Reading Data Sources | Spark Practical Scenarios
← All Scenarios

Reading External Data Sources.

Efficiently ingesting CSV, JSON, and Parquet files into Spark DataFrames while managing schema integrity.

Reading data is the first step in any ETL process. Spark provides a unified DataFrameReader interface accessible via spark.read. Choosing the right options (like headers, delimiters, and multiline support) is critical for successful ingestion.

For exploratory work, inferSchema allows Spark to take two passes over the data: one to determine types and one to load it.

# Reading CSV with automatic type detection
df_csv = (spark.read
    .format("csv")
    .option("header", "true")
    .option("inferSchema", "true")
    .option("sep", ",")
    .load("s3://raw-zone/sales_data.csv"))

df_csv.printSchema()
    

In production, we avoid inferSchema because it is slow and non-deterministic.
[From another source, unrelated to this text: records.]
/-- Groups that an exit has completed: they merge, unless their members stand at different JOINs, when the one that
parked last traps with cause 0x00A (R155). -/
def settleGroups (s : State) (b : Nat) : List Nat → State
  | [] => s
  | g :: gs =>
    match tabGet? s.bricks b with
    | none => s
    | some br =>
      if groupReady br g then
        (match groupAddrs br g, parkedLast br g with
         | _ :: _ :: _, some k =>
           (match tabGet? br.splits k with
            | some sp =>
              let pc := (sp.wait.map (·.pc)).getD sp.pc
              let r : TrapRec :=
                { cycle := s.clk, cause := 0x00A#9, two := false, prec := true, more := false, fatal := false, reg := 0, split := k
                  count := (threadsOf sp.mask).length, thread := lowThread sp.mask, addr := pc, mask := sp.mask, aux0 := 0, aux1 := 0
                  ret := pc }
              settleGroups (takeTrap (modSplit s b k (fun sp => { sp with wait := none, pc := pc })) b r) b gs
            | none => settleGroups s b gs)
         | _, _ => settleGroups (modBrick s b (fun br => completeGroup s.clk br g true)) b gs)
      else settleGroups s b gs

/-- JOIN on a divergence entry (R154). -/
def joinTop (s : State) (c : Ctx) (e pm : BitVec 32) (pa : Nat) (rd : Bool) (gr : Option Nat) (gov : Bool) (frame : Option Nat)
    (pp : Nat) (l : List Entry) : Res :=
  let live := c.br.threads
  let pc := c.sp.pc
  if pm &&& live != 0#32 then
    .jump (modSplit s c.b c.k (fun sp =>
      { sp with mask := pm &&& live, pc := pa, redisp := rd, path := pp, stack := .dvg e 0 pa rd (some pc) gr gov frame pp :: l }))
  else
    let openArms := (match frame with
      | some i => armsOpen c.br.tape live i
      | none => false)
    match gr with
    | none =>
      if openArms then .trap s (trapOf c 0x144#9)
      else .jump (modBrick s c.b (fun br =>
        { (br.setSplit c.k { c.sp with mask := e &&& live, pc := pc + 4, stack := l, redisp := false
                                       path := (match frame with
                                         | some i => parentPath br.tape i c.sp.path
                                         | none => c.sp.path) }) with
          tape := (match frame with
            | some i => closeFrame br.tape i
            | none => br.tape) }))
    | some g =>
      let parked := c.br.setSplit c.k { c.sp with stack := .dvg e 0 pa rd (some pc) gr gov frame pp :: l, wait := some ⟨.join g, none, pc, false, true⟩ }
      let parked := { parked with groups := tabMod parked.groups g (fun x => { x with order := x.order.filter (· != c.k) ++ [c.k] }) }
      if groupReady parked g then
        (if (groupAddrs parked g).length > 1 then .trap s (trapOf c 0x00A#9)
         else if openArms then .trap s (trapOf c 0x144#9)
         else .jump (setBrick s c.b (completeGroup s.clk parked g false)))
      else .jump (setBrick s c.b parked)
Instead, we define a StructType.

from pyspark.sql.types import StructType, StructField, StringType, DoubleType, IntegerType

user_schema = StructType([
    StructField("id", IntegerType(), False),
    StructField("name", StringType(), True),
    StructField("salary", DoubleType(), True)
])

# Loading with a predefined schema
df = spark.read.csv("path/to/data.csv", schema=user_schema, header=True)
    

JSON files can be tricky if they are multiline or have varying structures. Spark handles these with specific reader options.

# Reading multiline JSON files
df_json = spark.read.option("multiLine", "true").json("data/users.json")
    
Q: Why is Parquet preferred over CSV in Spark? Parquet is a columnar format that stores its own schema (metadata). Unlike CSV, it supports predicate pushdown (reading only required columns/rows) and native compression, making it significantly faster for Spark to process.
Q: What happens if a CSV row has more columns than the schema defines? By default, Spark will ignore the extra columns. If you want to capture them or fail the job, you can use columnNameOfCorruptRecord or set the mode to FAILFAST.
Q: Is reading a CSV file a Wide or Narrow transformation? It is a Narrow transformation. Each Spark task reads a distinct chunk (split) of the file independently. No data shuffle is required to create the initial DataFrame.